In order that the district court may perform its function, it must be able to determine whether the commission adopted the correct legal principles, and whether the evidence before the commission met the standard of substantiality to withstand a reversal by the district court. As we said in United States v. Leavell & Ponder, Inc., 5 Cir., 286 F.2d 398, at page 406, “The figure arrived at by the commissioners would much better have been supported by subsidiary findings of fact. * * * Without adequate subsidiary findings it is impossible for this Court to test the correctness of the elements of which it is the product or the sum.”

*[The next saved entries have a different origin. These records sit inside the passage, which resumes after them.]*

-- ==== Sys2Proof/Machine/Vector.lean ====
section
/-!
DEFINITION. The vector instructions of 07_vector_instructions on the core that leads the vector machine (R172, R205):
configuration (R176), and one meaning for each function over the shared forms of Machine/VecForms.lean.
-/
namespace Sys2Proof.Machine

/-- Gang size of the machine that core n leads. -/
def State.gang (s : State) (n : Nat) : Nat := (s.machineOf n).length

/-- GANG_ISSUE counts vector instructions of a gang (Table 9 of 06). -/
def State.issued (s : State) (n : Nat) : State := if s.gang n = 1 then s else s.updCore n (fun c => c.count 12 1)

/-- Registers a vector instruction reads, and vector and predicate registers it writes: `parts` where every element of
the register may be kept, `whole` where none is. -/
structure VecUse where
  reads : List RegName
  parts : List RegName
  whole : List RegName

/-- The registers whose old value no element of the result keeps: an element-wise write at vlmax that merges nothing. -/
def VecUse.fresh (u : VecUse) (c : Core) (g : Nat) (pm : BitVec 3) (z : Bool) : List RegName :=
  u.whole ++ (if c.vec.vl = vlmaxOf g c.vec.sew ∧ (pm = 0 ∨ z = true) then u.parts else [])

/-- A register written whole is no longer poisoned (R446). -/
def State.fresh (s : State) (n : Nat) (l : List RegName) : State :=
  (s.machineOf n).foldl (fun t k => t.updCore k (fun c => { c with regPoison := c.regPoison.filter (fun r => !l.contains r) })) s

/-- R184, R185: a vector instruction: illegal where the form answers none, else it commits with the core's change. -/
def State.vector (s : State) (n : Nat) (u : VecUse) (pm : BitVec 3) (z : Bool) (f : Core → Nat → Option Core) : State :=
  s.instr n 4 [] 2 (fun s =>
    match f (s.core n) (s.gang n) with
    | none => s.excAt n 1
    | some c => s.operands n 2 u.reads (fun s =>
        (((s.updCore n (fun _ => c)).fresh n (u.fresh (s.core n) (s.gang n) pm z)).issued n).commit n false))

/-- Replaces the vector state. -/
def Core.withVec (c : Core) (x : Option Vec) : Option Core := x.map (fun v => { c with vec := v })

/-- The second source of a common word: a scalar of a file, or a vector register (Table 3 of 07). -/
def srcB (w : VecWord) (fp : Bool) : List RegName :=
  if w.s then [if fp then .d w.vb.toNat else .g w.vb.toNat] else [.v w.vb.toNat]

/-- R179: a destination that merges is read as well. -/
def mergeRead (w : VecWord) : List RegName := if w.pm ≠ 0 ∧ w.z = false then [.v w.vd.toNat] else []

/-- What an element-wise function of sources a and b uses; `acc` reads the destination. -/
def useAB (w : VecWord) (fp acc : Bool) : VecUse :=
  ⟨[.v w.va.toNat, .p w.pm.toNat] ++ srcB w fp ++ (if acc then [.v w.vd.toNat] else mergeRead w), [.v w.vd.toNat], []⟩

/-- What an element-wise function of source a alone uses. -/
def useA (w : VecWord) : VecUse := ⟨[.v w.va.toNat, .p w.pm.toNat] ++ mergeRead w, [.v w.vd.toNat], []⟩

/-- What a function that writes a destination pair uses (R189); `pa` says that VA names a pair. -/
def useWide (w : VecWord) (pa acc : Bool) : VecUse :=
  ⟨[.v w.va.toNat, .p w.pm.toNat] ++ srcB w true ++ (if pa then [.v (w.va.toNat + 1)] else [])
      ++ (if acc || decide (w.pm ≠ 0 ∧ w.z = false) then [.v w.vd.toNat, .v (w.vd.toNat + 1)] else []),
    [.v w.vd.toNat, .v (w.vd.toNat + 1)], []⟩

/-- What a compare into pd uses (R190). -/
def useCmp (w : VecWord) (fp : Bool) : VecUse :=
  ⟨[.v w.va.toNat, .p w.pm.toNat] ++ srcB w fp, [], [.p w.vd.toNat]⟩

/-- What a reduction uses: it writes one element (R192). -/
def useRed (w : VecWord) (fp : Bool) : VecUse := ⟨[.v w.va.toNat, .p w.pm.toNat] ++ srcB w fp, [], []⟩

/-- What a scan uses: VB names its segment predicate, and it writes every element below vl (R194). VCOMPRESS writes them
all as well, and its VB is zero (R195). -/
def useScan (w : VecWord) : VecUse := ⟨[.v w.va.toNat, .p w.pm.toNat, .p w.vb.toNat], [.v w.vd.toNat], []⟩

/-- A form that changes the vector state alone. -/
def State.vform (s : State) (n : Nat) (w : VecWord) (u : VecUse) (f : Core → Nat → Option Vec) : State :=
  s.vector n u w.pm w.z (fun c g => c.withVec (f c g))

/-- A scan or VCOMPRESS writes every element below vl, whatever its mask bit (R194, R195). -/
def State.vfull (s : State) (n : Nat) (w : VecWord) (u : VecUse) (f : Core → Nat → Option Vec) : State :=
  s.vector n u w.pm true (fun c g => c.withVec (f c g))

/-- A predicate function, which reads and writes predicate registers alone (R191). -/
def State.pform (s : State) (n : Nat) (w : VecWord) (f : Vec → Option Vec) : State :=
  s.vector n ⟨[.p w.va.toNat, .p w.vb.toNat, .p w.pm.toNat], [], [.p w.vd.toNat]⟩ w.pm w.z (fun c _ => c.withVec (f c.vec))

/-- A function that writes a scalar register (R191, R198) or one element; it reads registers alone. -/
def State.vscalar (s : State) (n : Nat) (reads : List RegName) (f : Core → Nat → Option Core) : State :=
  s.vector n ⟨reads, [], []⟩ 0 false f

/-! ## Configuration (R176) -/

/-- R176: sets SEW and vl, and writes the new vl to RD. -/
def Core.setvl (c : Core) (g : Nat) (rd : BitVec 5) (sew : BitVec 2) (want : Nat) : Core :=
  let vl := min want (vlmaxOf g sew.toNat)
  { c with vec := { c.vec with vl := vl, sew := sew.toNat } }.wg rd (BitVec.ofNat 64 vl)

/-- R176: the word that GETVL reads. -/
def Vec.getvl (x : Vec) (g : Nat) : Word := BitVec.ofNat 64 (x.vl + fld x.sew 16 + fld (vlmaxOf g x.sew) 32)

def execSetvl (n : Nat) (rd ra : BitVec 5) (sew : BitVec 2) (s : State) : Host.Outcome State Fault Refusal :=
  .next (s.vscalar n [.g ra.toNat] (fun c g => some (c.setvl g rd sew (c.rg ra).toNat)))

def execSetvli (n : Nat) (rd : BitVec 5) (sew : BitVec 2) (imm : BitVec 12) (s : State) : Host.Outcome State Fault Refusal :=
  .next (s.vscalar n [] (fun c g => some (c.setvl g rd sew imm.toNat)))

def execGetvl (n : Nat) (rd : BitVec 5) (s : State) : Host.Outcome State Fault Refusal :=
  .next (s.vscalar n [] (fun c g => some (c.wg rd (c.vec.getvl g))))

/-! ## Integer (R186) -/

def execVadd (n : Nat) (w : VecWord) (s : State) : Host.Outcome State Fault Refusal :=
  .next (s.vform n w (useAB w false false) (fun c _ => vInteger .add c.vec w (c.rg w.vb)))

def execVsub (n : Nat) (w : VecWord) (s : State) : Host.Outcome State Fault Refusal :=
  .next (s.vform n w (useAB w false false) (fun c _ => vInteger .sub c.vec w (c.rg w.vb)))

def execVmul (n : Nat) (w : VecWord) (s : State) : Host.Outcome State Fault Refusal :=
  .next (s.vform n w (useAB w false false) (fun c _ => vInteger .mul c.vec w (c.rg w.vb)))

def execVmulh (n : Nat) (w : VecWord) (s : State) : Host.Outcome State Fault Refusal :=
  .next (s.vform n w (useAB w false false) (fun c _ => vInteger .mulh c.vec w (c.rg w.vb)))

def execVmulhu (n : Nat) (w : VecWord) (s : State) : Host.Outcome State Fault Refusal :=
  .next (s.vform n w (useAB w false false) (fun c _ => vInteger .mulhu c.vec w (c.rg w.vb)))

def execVmin (n : Nat) (w : VecWord) (s : State) : Host.Outcome State Fault Refusal :=
  .next (s.vform n w (useAB w false false) (fun c _ => vInteger .min c.vec w (c.rg w.vb)))

def execVmax (n : Nat) (w : VecWord) (s : State) : Host.Outcome State Fault Refusal :=
  .next (s.vform n w (useAB w false false) (fun c _ => vInteger .max c.vec w (c.rg w.vb)))

def execVminu (n : Nat) (w : VecWord) (s : State) : Host.Outcome State Fault Refusal :=
  .next (s.vform n w (useAB w false false) (fun c _ => vInteger .minu c.vec w (c.rg w.vb)))

def execVmaxu (n : Nat) (w : VecWord) (s : State) : Host.Outcome State Fault Refusal :=
  .next (s.vform n w (useAB w false false) (fun c _ => vInteger .maxu c.vec w (c.rg w.vb)))

def execVand (n : Nat) (w : VecWord) (s : State) : Host.Outcome State Fault Refusal :=
  .next (s.vform n w (useAB w false false) (fun c _ => vInteger .and c.vec w (c.rg w.vb)))

def execVor (n : Nat) (w : VecWord) (s : State) : Host.Outcome State Fault Refusal :=
  .next (s.vform n w (useAB w false false) (fun c _ => vInteger .or c.vec w (c.rg w.vb)))

def execVxor (n : Nat) (w : VecWord) (s : State) : Host.Outcome State Fault Refusal :=
  .next (s.vform n w (useAB w false false) (fun c _ => vInteger .xor c.vec w (c.rg w.vb)))

def execVsll (n : Nat) (w : VecWord) (s : State) : Host.Outcome State Fault Refusal :=
  .next (s.vform n w (useAB w false false) (fun c _ => vInteger .sll c.vec w (c.rg w.vb)))

def execVsrl (n : Nat) (w : VecWord) (s : State) : Host.Outcome State Fault Refusal :=
  .next (s.vform n w (useAB w false false) (fun c _ => vInteger .srl c.vec w (c.rg w.vb)))

def execVsra (n : Nat) (w : VecWord) (s : State) : Host.Outcome State Fault Refusal :=
  .next (s.vform n w (useAB w false false) (fun c _ => vInteger .sra c.vec w (c.rg w.vb)))

def execVsadd (n : Nat) (w : VecWord) (s : State) : Host.Outcome State Fault Refusal :=
  .next (s.vform n w (useAB w false false) (fun c _ => vInteger .sadd c.vec w (c.rg w.vb)))

def execVssub (n : Nat) (w : VecWord) (s : State) : Host.Outcome State Fault Refusal :=
  .next (s.vform n w (useAB w false false) (fun c _ => vInteger .ssub c.vec w (c.rg w.vb)))

def execVmacc (n : Nat) (w : VecWord) (s : State) : Host.Outcome State Fault Refusal :=
  .next (s.vform n w (useAB w false true) (fun c _ => vInteger .macc c.vec w (c.rg w.vb)))

def execVid (n : Nat) (w : VecWord) (s : State) : Host.Outcome State Fault Refusal :=
  .next (s.vform n w ⟨.p w.pm.toNat :: mergeRead w, [.v w.vd.toNat], []⟩ (fun c _ => vInteger .vid c.vec w (c.rg w.vb)))

/-! ## Floating point (R188) -/

def execVfadd (n : Nat) (w : VecWord) (s : State) : Host.Outcome State Fault Refusal :=
  .next (s.vform n w (useAB w true false) (fun c _ => vFloat .add c.vec w c.frm (c.rd w.vb)))

def execVfsub (n : Nat) (w : VecWord) (s : State) : Host.Outcome State Fault Refusal :=
  .next (s.vform n w (useAB w true false) (fun c _ => vFloat .sub c.vec w c.frm (c.rd w.vb)))

def execVfmul (n : Nat) (w : VecWord) (s : State) : Host.Outcome State Fault Refusal :=
  .next (s.vform n w (useAB w true false) (fun c _ => vFloat .mul c.vec w c.frm (c.rd w.vb)))

def execVfdiv (n : Nat) (w : VecWord) (s : State) : Host.Outcome State Fault Refusal :=
  .next (s.vform n w (useAB w true false) (fun c _ => vFloat .div c.vec w c.frm (c.rd w.vb)))

def execVfsqrt (n : Nat) (w : VecWord) (s : State) : Host.Outcome State Fault Refusal :=
  .next (s.vform n w (useA w) (fun c _ => vFloat .sqrt c.vec w c.frm (c.rd w.vb)))

def execVfrec (n : Nat) (w : VecWord) (s : State) : Host.Outcome State Fault Refusal :=
  .next (s.vform n w (useA w) (fun c _ => vFloat .recip c.vec w c.frm (c.rd w.vb)))

def execVfrsqrt (n : Nat) (w : VecWord) (s : State) : Host.Outcome State Fault Refusal :=
  .next (s.vform n w (useA w) (fun c _ => vFloat .rsqrt c.vec w c.frm (c.rd w.vb)))

def execVfmin (n : Nat) (w : VecWord) (s : State) : Host.Outcome State Fault Refusal :=
  .next (s.vform n w (useAB w true false) (fun c _ => vFloat .min c.vec w c.frm (c.rd w.vb)))

def execVfmax (n : Nat) (w : VecWord) (s : State) : Host.Outcome State Fault Refusal :=
  .next (s.vform n w (useAB w true false) (fun c _ => vFloat .max c.vec w c.frm (c.rd w.vb)))

def execVfabs (n : Nat) (w : VecWord) (s : State) : Host.Outcome State Fault Refusal :=
  .next (s.vform n w (useA w) (fun c _ => vFloat .abs c.vec w c.frm (c.rd w.vb)))

def execVfneg (n : Nat) (w : VecWord) (s : State) : Host.Outcome State Fault Refusal :=
  .next (s.vform n w (useA w) (fun c _ => vFloat .neg c.vec w c.frm (c.rd w.vb)))

def execVfsgnj (n : Nat) (w : VecWord) (s : State) : Host.Outcome State Fault Refusal :=
  .next (s.vform n w (useAB w true false) (fun c _ => vFloat .sgnj c.vec w c.frm (c.rd w.vb)))

def execVfma (n : Nat) (w : VecWord) (s : State) : Host.Outcome State Fault Refusal :=
  .next (s.vform n w (useAB w true true) (fun c _ => vFloat .fma c.vec w c.frm (c.rd w.vb)))

def execVfms (n : Nat) (w : VecWord) (s : State) : Host.Outcome State Fault Refusal :=
  .next (s.vform n w (useAB w true true) (fun c _ => vFloat .fms c.vec w c.frm (c.rd w.vb)))

def execVfnma (n : Nat) (w : VecWord) (s : State) : Host.Outcome State Fault Refusal :=
  .next (s.vform n w (useAB w true true) (fun c _ => vFloat .fnma c.vec w c.frm (c.rd w.vb)))

def execVfnms (n : Nat) (w : VecWord) (s : State) : Host.Outcome State Fault Refusal :=
  .next (s.vform n w (useAB w true true) (fun c _ => vFloat .fnms c.vec w c.frm (c.rd w.vb)))

/-! ## Widening and dot products (R189) -/

def execVfwmul (n : Nat) (w : VecWord) (s : State) : Host.Outcome State Fault Refusal :=
  .next (s.vform n w (useWide w false false) (fun c g => vWiden .mul c.vec g w c.frm (c.rd w.vb)))

def execVfwma (n : Nat) (w : VecWord) (s : State) : Host.Outcome State Fault Refusal :=
  .next (s.vform n w (useWide w false true) (fun c g => vWiden .ma c.vec g w c.frm (c.rd w.vb)))

def execVfwadd (n : Nat) (w : VecWord) (s : State) : Host.Outcome State Fault Refusal :=
  .next (s.vform n w (useWide w false false) (fun c g => vWiden .add c.vec g w c.frm (c.rd w.vb)))

def execVfwaddw (n : Nat) (w : VecWord) (s : State) : Host.Outcome State Fault Refusal :=
  .next (s.vform n w (useWide w true false) (fun c g => vWiden .addw c.vec g w c.frm (c.rd w.vb)))

def execVdot4I8 (n : Nat) (w : VecWord) (s : State) : Host.Outcome State Fault Refusal :=
  .next (s.vform n w (useAB w false true) (fun c _ => vDot .i8 c.vec w ⟨c.rg w.vb, c.rd w.vb⟩))

def execVdot2H (n : Nat) (w : VecWord) (s : State) : Host.Outcome State Fault Refusal :=
  .next (s.vform n w (useAB w true true) (fun c _ => vDot .h c.vec w ⟨c.rg w.vb, c.rd w.vb⟩))

def execVdot4E4m3 (n : Nat) (w : VecWord) (s : State) : Host.Outcome State Fault Refusal :=
  .next (s.vform n w (useAB w true true) (fun c _ => vDot .e4m3 c.vec w ⟨c.rg w.vb, c.rd w.vb⟩))

def execVdot4E5m2 (n : Nat) (w : VecWord) (s : State) : Host.Outcome State Fault Refusal :=
  .next (s.vform n w (useAB w true true) (fun c _ => vDot .e5m2 c.vec w ⟨c.rg w.vb, c.rd w.vb⟩))

def execVdot4E4e5 (n : Nat) (w : VecWord) (s : State) : Host.Outcome State Fault Refusal :=
  .next (s.vform n w (useAB w true true) (fun c _ => vDot .e4e5 c.vec w ⟨c.rg w.vb, c.rd w.vb⟩))

/-! ## Compares (R190) -/

def execVcmpeq (n : Nat) (w : VecWord) (s : State) : Host.Outcome State Fault Refusal :=
  .next (s.vform n w (useCmp w false) (fun c _ => vCompare .eq c.vec w (c.rg w.vb)))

Furthermore, while we do not even suggest the need for long findings or long reports merely for the sake of length, there is much to be said for the view that commissioners like trial judges may be expected to give more careful consideration to the subsidiary facts and the legal *780principles involved if they are required to be stated in the report. The language of the opinion of the Court of Appeals for the Second Circuit, in United States v. Forness, 2 Cir., 125 F.2d 928, at page 942 is here apposite:

“It is sometimes said that the requirement that the trial judge file findings of fact is for the convenience of the upper courts. While it does serve that end, it has a far more important purpose — that of evoking care on the part of the trial judge in ascertaining the facts. For, as every judge knows, to set down in precise words the facts as he finds them is the best way to avoid carelessness in the discharge of that duty: Often a strong impression that, on the basis of the evidence, the facts are thus-and-so gives way when it comes to expressing that impression on paper.”

In order that the commissioners’ reports may meet the standards here prescribed, the judgments are reversed and the cases are remanded to the trial court for resubmission.